A Databricks-native web application for accelerating SQL migration and schema reconciliation from legacy systems (Snowflake, T-SQL, Redshift, Oracle, Teradata, MySQL, PostgreSQL, SSIS, Informatica, etc.) into Databricks SQL.
The app leverages LLMs (Claude, Llama, GPT, etc.) for query conversion, validation, and automated fixes.
- Convert individual queries in real time.
- Choose LLM model, SQL Warehouse, and Source Dialect.
- Add custom prompt instructions to handle tricky translations.
- Validate queries by running
EXPLAINin Databricks. - Retry mechanism: if validation fails, re-submit failed queries with error context so the LLM can correct its own mistakes.
- Bulk convert entire folders of SQL files.
- Configure source dialect, input folder, output notebook folder, and results table.
- Choose validation strategy:
- No validation
- Validate by running
EXPLAIN
- Failed queries can be retried with error feedback.
- Results are persisted in Delta for easy querying and history.

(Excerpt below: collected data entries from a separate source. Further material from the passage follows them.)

-- ==== Sys2Proof/Laws/State.lean ====
section
/-! SUPPORT. Each update of the state, field by field: what each operation that writes a part of State leaves in every
field. All are true by `rfl`, so no later proof unfolds a record update. -/

namespace Sys2Proof.Machine.State

/-! ## `setA` -/

@[simp] theorem setA_a (s : State) (v : Byte) : (s.setA v).cpu.a = v := rfl
@[simp] theorem setA_b (s : State) (v : Byte) : (s.setA v).cpu.b = s.cpu.b := rfl
@[simp] theorem setA_x (s : State) (v : Byte) : (s.setA v).cpu.x = s.cpu.x := rfl
@[simp] theorem setA_y (s : State) (v : Byte) : (s.setA v).cpu.y = s.cpu.y := rfl
@[simp] theorem setA_u (s : State) (v : Byte) : (s.setA v).cpu.u = s.cpu.u := rfl
@[simp] theorem setA_s (s : State) (v : Byte) : (s.setA v).cpu.s = s.cpu.s := rfl
@[simp] theorem setA_pc (s : State) (v : Byte) : (s.setA v).cpu.pc = s.cpu.pc := rfl
@[simp] theorem setA_dp (s : State) (v : Byte) : (s.setA v).cpu.dp = s.cpu.dp := rfl
@[simp] theorem setA_cc (s : State) (v : Byte) : (s.setA v).cpu.cc = s.cpu.cc := rfl
@[simp] theorem setA_cyc (s : State) (v : Byte) : (s.setA v).cyc = s.cyc := rfl
@[simp] theorem setA_draws (s : State) (v : Byte) : (s.setA v).draws = s.draws := rfl
@[simp] theorem setA_mem (s : State) (v : Byte) : (s.setA v).mem = s.mem := rfl
@[simp] theorem setA_mapper (s : State) (v : Byte) : (s.setA v).mapper = s.mapper := rfl
@[simp] theorem setA_dirty (s : State) (v : Byte) : (s.setA v).dirty = s.dirty := rfl
@[simp] theorem setA_pia (s : State) (v : Byte) : (s.setA v).pia = s.pia := rfl
@[simp] theorem setA_snd (s : State) (v : Byte) : (s.setA v).snd = s.snd := rfl
@[simp] theorem setA_keys (s : State) (v : Byte) : (s.setA v).keys = s.keys := rfl
@[simp] theorem setA_pen (s : State) (v : Byte) : (s.setA v).pen = s.pen := rfl
@[simp] theorem setA_tape (s : State) (v : Byte) : (s.setA v).tape = s.tape := rfl
@[simp] theorem setA_irqPrev (s : State) (v : Byte) : (s.setA v).irqPrev = s.irqPrev := rfl
@[simp] theorem setA_running (s : State) (v : Byte) : (s.setA v).running = s.running := rfl
@[simp] theorem setA_sched (s : State) (v : Byte) : (s.setA v).sched = s.sched := rfl
@[simp] theorem setA_inputs (s : State) (v : Byte) : (s.setA v).inputs = s.inputs := rfl
@[simp] theorem setA_replies (s : State) (v : Byte) : (s.setA v).replies = s.replies := rfl
@[simp] theorem setA_log (s : State) (v : Byte) : (s.setA v).log = s.log := rfl

/-! ## `setB` -/

@[simp] theorem setB_a (s : State) (v : Byte) : (s.setB v).cpu.a = s.cpu.a := rfl
@[simp] theorem setB_b (s : State) (v : Byte) : (s.setB v).cpu.b = v := rfl
@[simp] theorem setB_x (s : State) (v : Byte) : (s.setB v).cpu.x = s.cpu.x := rfl
@[simp] theorem setB_y (s : State) (v : Byte) : (s.setB v).cpu.y = s.cpu.y := rfl
@[simp] theorem setB_u (s : State) (v : Byte) : (s.setB v).cpu.u = s.cpu.u := rfl
@[simp] theorem setB_s (s : State) (v : Byte) : (s.setB v).cpu.s = s.cpu.s := rfl
@[simp] theorem setB_pc (s : State) (v : Byte) : (s.setB v).cpu.pc = s.cpu.pc := rfl
@[simp] theorem setB_dp (s : State) (v : Byte) : (s.setB v).cpu.dp = s.cpu.dp := rfl
@[simp] theorem setB_cc (s : State) (v : Byte) : (s.setB v).cpu.cc = s.cpu.cc := rfl
@[simp] theorem setB_cyc (s : State) (v : Byte) : (s.setB v).cyc = s.cyc := rfl
@[simp] theorem setB_draws (s : State) (v : Byte) : (s.setB v).draws = s.draws := rfl
@[simp] theorem setB_mem (s : State) (v : Byte) : (s.setB v).mem = s.mem := rfl
@[simp] theorem setB_mapper (s : State) (v : Byte) : (s.setB v).mapper = s.mapper := rfl
@[simp] theorem setB_dirty (s : State) (v : Byte) : (s.setB v).dirty = s.dirty := rfl
@[simp] theorem setB_pia (s : State) (v : Byte) : (s.setB v).pia = s.pia := rfl
@[simp] theorem setB_snd (s : State) (v : Byte) : (s.setB v).snd = s.snd := rfl
@[simp] theorem setB_keys (s : State) (v : Byte) : (s.setB v).keys = s.keys := rfl
@[simp] theorem setB_pen (s : State) (v : Byte) : (s.setB v).pen = s.pen := rfl
@[simp] theorem setB_tape (s : State) (v : Byte) : (s.setB v).tape = s.tape := rfl
@[simp] theorem setB_irqPrev (s : State) (v : Byte) : (s.setB v).irqPrev = s.irqPrev := rfl
@[simp] theorem setB_running (s : State) (v : Byte) : (s.setB v).running = s.running := rfl
@[simp] theorem setB_sched (s : State) (v : Byte) : (s.setB v).sched = s.sched := rfl
@[simp] theorem setB_inputs (s : State) (v : Byte) : (s.setB v).inputs = s.inputs := rfl
@[simp] theorem setB_replies (s : State) (v : Byte) : (s.setB v).replies = s.replies := rfl
@[simp] theorem setB_log (s : State) (v : Byte) : (s.setB v).log = s.log := rfl

/-! ## `setX` -/

@[simp] theorem setX_a (s : State) (v : Word) : (s.setX v).cpu.a = s.cpu.a := rfl
@[simp] theorem setX_b (s : State) (v : Word) : (s.setX v).cpu.b = s.cpu.b := rfl
@[simp] theorem setX_x (s : State) (v : Word) : (s.setX v).cpu.x = v := rfl
@[simp] theorem setX_y (s : State) (v : Word) : (s.setX v).cpu.y = s.cpu.y := rfl
@[simp] theorem setX_u (s : State) (v : Word) : (s.setX v).cpu.u = s.cpu.u := rfl
@[simp] theorem setX_s (s : State) (v : Word) : (s.setX v).cpu.s = s.cpu.s := rfl
@[simp] theorem setX_pc (s : State) (v : Word) : (s.setX v).cpu.pc = s.cpu.pc := rfl
@[simp] theorem setX_dp (s : State) (v : Word) : (s.setX v).cpu.dp = s.cpu.dp := rfl
@[simp] theorem setX_cc (s : State) (v : Word) : (s.setX v).cpu.cc = s.cpu.cc := rfl
@[simp] theorem setX_cyc (s : State) (v : Word) : (s.setX v).cyc = s.cyc := rfl
@[simp] theorem setX_draws (s : State) (v : Word) : (s.setX v).draws = s.draws := rfl
@[simp] theorem setX_mem (s : State) (v : Word) : (s.setX v).mem = s.mem := rfl
@[simp] theorem setX_mapper (s : State) (v : Word) : (s.setX v).mapper = s.mapper := rfl
@[simp] theorem setX_dirty (s : State) (v : Word) : (s.setX v).dirty = s.dirty := rfl
@[simp] theorem setX_pia (s : State) (v : Word) : (s.setX v).pia = s.pia := rfl
@[simp] theorem setX_snd (s : State) (v : Word) : (s.setX v).snd = s.snd := rfl
@[simp] theorem setX_keys (s : State) (v : Word) : (s.setX v).keys = s.keys := rfl
@[simp] theorem setX_pen (s : State) (v : Word) : (s.setX v).pen = s.pen := rfl
@[simp] theorem setX_tape (s : State) (v : Word) : (s.setX v).tape = s.tape := rfl
@[simp] theorem setX_irqPrev (s : State) (v : Word) : (s.setX v).irqPrev = s.irqPrev := rfl
@[simp] theorem setX_running (s : State) (v : Word) : (s.setX v).running = s.running := rfl
@[simp] theorem setX_sched (s : State) (v : Word) : (s.setX v).sched = s.sched := rfl
@[simp] theorem setX_inputs (s : State) (v : Word) : (s.setX v).inputs = s.inputs := rfl
@[simp] theorem setX_replies (s : State) (v : Word) : (s.setX v).replies = s.replies := rfl
@[simp] theorem setX_log (s : State) (v : Word) : (s.setX v).log = s.log := rfl

/-! ## `setY` -/

@[simp] theorem setY_a (s : State) (v : Word) : (s.setY v).cpu.a = s.cpu.a := rfl
@[simp] theorem setY_b (s : State) (v : Word) : (s.setY v).cpu.b = s.cpu.b := rfl
@[simp] theorem setY_x (s : State) (v : Word) : (s.setY v).cpu.x = s.cpu.x := rfl
@[simp] theorem setY_y (s : State) (v : Word) : (s.setY v).cpu.y = v := rfl
@[simp] theorem setY_u (s : State) (v : Word) : (s.setY v).cpu.u = s.cpu.u := rfl
@[simp] theorem setY_s (s : State) (v : Word) : (s.setY v).cpu.s = s.cpu.s := rfl
@[simp] theorem setY_pc (s : State) (v : Word) : (s.setY v).cpu.pc = s.cpu.pc := rfl
@[simp] theorem setY_dp (s : State) (v : Word) : (s.setY v).cpu.dp = s.cpu.dp := rfl
@[simp] theorem setY_cc (s : State) (v : Word) : (s.setY v).cpu.cc = s.cpu.cc := rfl
@[simp] theorem setY_cyc (s : State) (v : Word) : (s.setY v).cyc = s.cyc := rfl
@[simp] theorem setY_draws (s : State) (v : Word) : (s.setY v).draws = s.draws := rfl
@[simp] theorem setY_mem (s : State) (v : Word) : (s.setY v).mem = s.mem := rfl
@[simp] theorem setY_mapper (s : State) (v : Word) : (s.setY v).mapper = s.mapper := rfl
@[simp] theorem setY_dirty (s : State) (v : Word) : (s.setY v).dirty = s.dirty := rfl
@[simp] theorem setY_pia (s : State) (v : Word) : (s.setY v).pia = s.pia := rfl
@[simp] theorem setY_snd (s : State) (v : Word) : (s.setY v).snd = s.snd := rfl
@[simp] theorem setY_keys (s : State) (v : Word) : (s.setY v).keys = s.keys := rfl
@[simp] theorem setY_pen (s : State) (v : Word) : (s.setY v).pen = s.pen := rfl
@[simp] theorem setY_tape (s : State) (v : Word) : (s.setY v).tape = s.tape := rfl
@[simp] theorem setY_irqPrev (s : State) (v : Word) : (s.setY v).irqPrev = s.irqPrev := rfl
@[simp] theorem setY_running (s : State) (v : Word) : (s.setY v).running = s.running := rfl
@[simp] theorem setY_sched (s : State) (v : Word) : (s.setY v).sched = s.sched := rfl
@[simp] theorem setY_inputs (s : State) (v : Word) : (s.setY v).inputs = s.inputs := rfl
@[simp] theorem setY_replies (s : State) (v : Word) : (s.setY v).replies = s.replies := rfl
@[simp] theorem setY_log (s : State) (v : Word) : (s.setY v).log = s.log := rfl

/-! ## `setU` -/

@[simp] theorem setU_a (s : State) (v : Word) : (s.setU v).cpu.a = s.cpu.a := rfl
@[simp] theorem setU_b (s : State) (v : Word) : (s.setU v).cpu.b = s.cpu.b := rfl
@[simp] theorem setU_x (s : State) (v : Word) : (s.setU v).cpu.x = s.cpu.x := rfl
@[simp] theorem setU_y (s : State) (v : Word) : (s.setU v).cpu.y = s.cpu.y := rfl
@[simp] theorem setU_u (s : State) (v : Word) : (s.setU v).cpu.u = v := rfl
@[simp] theorem setU_s (s : State) (v : Word) : (s.setU v).cpu.s = s.cpu.s := rfl
@[simp] theorem setU_pc (s : State) (v : Word) : (s.setU v).cpu.pc = s.cpu.pc := rfl
@[simp] theorem setU_dp (s : State) (v : Word) : (s.setU v).cpu.dp = s.cpu.dp := rfl
@[simp] theorem setU_cc (s : State) (v : Word) : (s.setU v).cpu.cc = s.cpu.cc := rfl
@[simp] theorem setU_cyc (s : State) (v : Word) : (s.setU v).cyc = s.cyc := rfl
@[simp] theorem setU_draws (s : State) (v : Word) : (s.setU v).draws = s.draws := rfl
@[simp] theorem setU_mem (s : State) (v : Word) : (s.setU v).mem = s.mem := rfl
@[simp] theorem setU_mapper (s : State) (v : Word) : (s.setU v).mapper = s.mapper := rfl
@[simp] theorem setU_dirty (s : State) (v : Word) : (s.setU v).dirty = s.dirty := rfl
@[simp] theorem setU_pia (s : State) (v : Word) : (s.setU v).pia = s.pia := rfl
@[simp] theorem setU_snd (s : State) (v : Word) : (s.setU v).snd = s.snd := rfl
@[simp] theorem setU_keys (s : State) (v : Word) : (s.setU v).keys = s.keys := rfl
@[simp] theorem setU_pen (s : State) (v : Word) : (s.setU v).pen = s.pen := rfl
@[simp] theorem setU_tape (s : State) (v : Word) : (s.setU v).tape = s.tape := rfl
@[simp] theorem setU_irqPrev (s : State) (v : Word) : (s.setU v).irqPrev = s.irqPrev := rfl
@[simp] theorem setU_running (s : State) (v : Word) : (s.setU v).running = s.running := rfl
@[simp] theorem setU_sched (s : State) (v : Word) : (s.setU v).sched = s.sched := rfl
@[simp] theorem setU_inputs (s : State) (v : Word) : (s.setU v).inputs = s.inputs := rfl
@[simp] theorem setU_replies (s : State) (v : Word) : (s.setU v).replies = s.replies := rfl
@[simp] theorem setU_log (s : State) (v : Word) : (s.setU v).log = s.log := rfl

/-! ## `setS` -/

@[simp] theorem setS_a (s : State) (v : Word) : (s.setS v).cpu.a = s.cpu.a := rfl
@[simp] theorem setS_b (s : State) (v : Word) : (s.setS v).cpu.b = s.cpu.b := rfl
@[simp] theorem setS_x (s : State) (v : Word) : (s.setS v).cpu.x = s.cpu.x := rfl
@[simp] theorem setS_y (s : State) (v : Word) : (s.setS v).cpu.y = s.cpu.y := rfl
@[simp] theorem setS_u (s : State) (v : Word) : (s.setS v).cpu.u = s.cpu.u := rfl
@[simp] theorem setS_s (s : State) (v : Word) : (s.setS v).cpu.s = v := rfl
@[simp] theorem setS_pc (s : State) (v : Word) : (s.setS v).cpu.pc = s.cpu.pc := rfl
@[simp] theorem setS_dp (s : State) (v : Word) : (s.setS v).cpu.dp = s.cpu.dp := rfl
@[simp] theorem setS_cc (s : State) (v : Word) : (s.setS v).cpu.cc = s.cpu.cc := rfl
@[simp] theorem setS_cyc (s : State) (v : Word) : (s.setS v).cyc = s.cyc := rfl
@[simp] theorem setS_draws (s : State) (v : Word) : (s.setS v).draws = s.draws := rfl
@[simp] theorem setS_mem (s : State) (v : Word) : (s.setS v).mem = s.mem := rfl
@[simp] theorem setS_mapper (s : State) (v : Word) : (s.setS v).mapper = s.mapper := rfl
@[simp] theorem setS_dirty (s : State) (v : Word) : (s.setS v).dirty = s.dirty := rfl
@[simp] theorem setS_pia (s : State) (v : Word) : (s.setS v).pia = s.pia := rfl
@[simp] theorem setS_snd (s : State) (v : Word) : (s.setS v).snd = s.snd := rfl
@[simp] theorem setS_keys (s : State) (v : Word) : (s.setS v).keys = s.keys := rfl
@[simp] theorem setS_pen (s : State) (v : Word) : (s.setS v).pen = s.pen := rfl
@[simp] theorem setS_tape (s : State) (v : Word) : (s.setS v).tape = s.tape := rfl
@[simp] theorem setS_irqPrev (s : State) (v : Word) : (s.setS v).irqPrev = s.irqPrev := rfl
@[simp] theorem setS_running (s : State) (v : Word) : (s.setS v).running = s.running := rfl
@[simp] theorem setS_sched (s : State) (v : Word) : (s.setS v).sched = s.sched := rfl
@[simp] theorem setS_inputs (s : State) (v : Word) : (s.setS v).inputs = s.inputs := rfl
@[simp] theorem setS_replies (s : State) (v : Word) : (s.setS v).replies = s.replies := rfl
@[simp] theorem setS_log (s : State) (v : Word) : (s.setS v).log = s.log := rfl

/-! ## `setPc` -/

@[simp] theorem setPc_a (s : State) (v : Word) : (s.setPc v).cpu.a = s.cpu.a := rfl
@[simp] theorem setPc_b (s : State) (v : Word) : (s.setPc v).cpu.b = s.cpu.b := rfl
@[simp] theorem setPc_x (s : State) (v : Word) : (s.setPc v).cpu.x = s.cpu.x := rfl
@[simp] theorem setPc_y (s : State) (v : Word) : (s.setPc v).cpu.y = s.cpu.y := rfl
@[simp] theorem setPc_u (s : State) (v : Word) : (s.setPc v).cpu.u = s.cpu.u := rfl
@[simp] theorem setPc_s (s : State) (v : Word) : (s.setPc v).cpu.s = s.cpu.s := rfl
@[simp] theorem setPc_pc (s : State) (v : Word) : (s.setPc v).cpu.pc = v := rfl
@[simp] theorem setPc_dp (s : State) (v : Word) : (s.setPc v).cpu.dp = s.cpu.dp := rfl
@[simp] theorem setPc_cc (s : State) (v : Word) : (s.setPc v).cpu.cc = s.cpu.cc := rfl
@[simp] theorem setPc_cyc (s : State) (v : Word) : (s.setPc v).cyc = s.cyc := rfl
@[simp] theorem setPc_draws (s : State) (v : Word) : (s.setPc v).draws = s.draws := rfl
@[simp] theorem setPc_mem (s : State) (v : Word) : (s.setPc v).mem = s.mem := rfl
@[simp] theorem setPc_mapper (s : State) (v : Word) : (s.setPc v).mapper = s.mapper := rfl
@[simp] theorem setPc_dirty (s : State) (v : Word) : (s.setPc v).dirty = s.dirty := rfl
@[simp] theorem setPc_pia (s : State) (v : Word) : (s.setPc v).pia = s.pia := rfl
@[simp] theorem setPc_snd (s : State) (v : Word) : (s.setPc v).snd = s.snd := rfl
@[simp] theorem setPc_keys (s : State) (v : Word) : (s.setPc v).keys = s.keys := rfl
@[simp] theorem setPc_pen (s : State) (v : Word) : (s.setPc v).pen = s.pen := rfl
@[simp] theorem setPc_tape (s : State) (v : Word) : (s.setPc v).tape = s.tape := rfl
@[simp] theorem setPc_irqPrev (s : State) (v : Word) : (s.setPc v).irqPrev = s.irqPrev := rfl
@[simp] theorem setPc_running (s : State) (v : Word) : (s.setPc v).running = s.running := rfl
@[simp] theorem setPc_sched (s : State) (v : Word) : (s.setPc v).sched = s.sched := rfl
@[simp] theorem setPc_inputs (s : State) (v : Word) : (s.setPc v).inputs = s.inputs := rfl
@[simp] theorem setPc_replies (s : State) (v : Word) : (s.setPc v).replies = s.replies := rfl
@[simp] theorem setPc_log (s : State) (v : Word) : (s.setPc v).log = s.log := rfl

- Compare source vs target schemas (
catalog.schemaformat). - Run reconciliation jobs that:
- Count rows in source and target.
- Highlight mismatches.
- Results stored in a Delta table for auditing.

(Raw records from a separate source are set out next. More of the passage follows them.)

-- ==== Sys2Proof/Laws/Memory.lean ====
section
/-! SUPPORT. The laws of memory: a read after a write, the canonical form kept by every memory operation, and what one
write through the controller can do. -/

namespace Sys2Proof.Machine

/-! ## Physical memory -/

theorem readCells_eraseCells (k j : Nat) (cs : List Host.Cell) :
    readCells j (eraseCells k cs) = if j = k then Memory.blank else readCells j cs := by
  induction cs with
  | nil => simp [eraseCells, readCells]
  | cons c cs ih =>
    obtain ⟨i, w⟩ := c
    simp only [eraseCells]
    by_cases h : i = k
    · subst h
      simp only [if_true, ih, readCells]
      by_cases hj : j = i
      · simp [hj]
      · simp [hj, Ne.symm hj]
    · simp only [h, if_false, readCells, ih]
      by_cases hj : j = k
      · subst hj; simp [h]
      · simp [hj]

theorem readCells_insertCells (k j : Nat) (v : Byte) (cs : List Host.Cell) (hk : readCells k cs = Memory.blank)
    (hn : ∀ c ∈ cs, c.1 ≠ k) :
    readCells j (insertCells k v cs) = if j = k then v else readCells j cs := by
  induction cs with
  | nil => simp [insertCells, readCells, eq_comm]
  | cons c cs ih =>
    obtain ⟨i, w⟩ := c
    have hi : i ≠ k := hn (i, w) (by simp)
    have hk' : readCells k cs = Memory.blank := by simpa [readCells, hi] using hk
    have ih' := ih hk' (fun c hc => hn c (by simp [hc]))
    simp only [insertCells]
    split
    · simp [readCells, eq_comm]
    · simp only [readCells, ih']
      by_cases hj : j = k
      · subst hj; simp [hi]
      · simp [hj]

theorem eraseCells_ne (k : Nat) (cs : List Host.Cell) : ∀ c ∈ eraseCells k cs, c.1 ≠ k := by
  induction cs with
  | nil => simp [eraseCells]
  | cons c cs ih =>
    obtain ⟨i, w⟩ := c
    simp only [eraseCells]
    split
    · exact ih
    · intro c hc
      rcases List.mem_cons.1 hc with rfl | hc
      · assumption
      · exact ih c hc

/-- A read after a write: the value at the written address, and every other address as before. -/
@[simp] theorem Memory.read_write (m : Memory) (k j : Nat) (v : Byte) :
    (m.write k v).read j = if j = k then v else m.read j := by
  unfold Memory.write Memory.read
  by_cases hv : v = Memory.blank
  · subst hv; simp [readCells_eraseCells]
  · simp only [hv, if_false]
    rw [readCells_insertCells k j v _ (by simp [readCells_eraseCells]) (eraseCells_ne k _), readCells_eraseCells]
    split <;> rfl

theorem Memory.wfCells_mono {a b : Nat} (h : b ≤ a) (cs : List Host.Cell) (hw : wfCells a cs = true) :
    wfCells b cs = true := by
  cases cs with
  | nil => rfl
  | cons c cs =>
    obtain ⟨i, w⟩ := c
    simp only [wfCells, Bool.and_eq_true, decide_eq_true_eq] at hw ⊢
    exact ⟨⟨⟨by omega, hw.1.1.2⟩, hw.1.2⟩, hw.2⟩

theorem wfCells_eraseCells (k a : Nat) (cs : List Host.Cell) (hw : Memory.wfCells a cs = true) :
    Memory.wfCells a (eraseCells k cs) = true := by
  induction cs generalizing a with
  | nil => rfl
  | cons c cs ih =>
    obtain ⟨i, w⟩ := c
    simp only [Memory.wfCells, Bool.and_eq_true, decide_eq_true_eq] at hw
    simp only [eraseCells]
    split
    · exact Memory.wfCells_mono (by omega) _ (ih _ hw.2)
    · simp only [Memory.wfCells, Bool.and_eq_true, decide_eq_true_eq]
      exact ⟨hw.1, ih _ hw.2⟩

- Useful for validating post-migration data consistency.
Clone this repository into a Databricks Git-enabled workspace folder.
In the repo root there is a notebook called app_deployer.
Open it in Databricks and run all cells. This will automatically:
- Install dependencies
- Deploy the Streamlit app into your workspace
- Make the app available for immediate use
- LLM Models: Select from Claude, GPT, Llama, Gemma, etc.
- Custom Prompts: (OPTIONAL) Add dialect-specific hints.
- Validation: Toggle validation strategy to balance speed vs correctness.
- Results Storage: Batch and reconcile results are persisted in Delta tables.
Both Interactive and Batch modes have built-in retry support:
- If validation fails, the app automatically captures the validation error message.
- The failed query plus the error context are re-submitted to the LLM.
- The LLM adjusts its output and attempts to generate a corrected query.
- This iterative approach significantly increases the chance of success.
├── app.py # Main Streamlit app (3 tabs: Interactive, Batch, Reconcile)
├── app_deployer.py # Notebook for auto-deployment in Databricks
├── requirements.txt # Python dependencies
├── src
│ ├── noteboks/ # Notebooks to be run as jobs for batch modes
│ ├── utils/ # Helper modules (prompt handling, model mapping, etc.)
│ └── resources/ # YAML files with LLM prompts
└── README.md
- Use Interactive Conversion to test a few sample queries from Snowflake.
- Run a Batch Job to convert hundreds of SQL files into Databricks notebooks.
- Execute the Reconcile Tables job to ensure source and target schemas match in counts and data samples.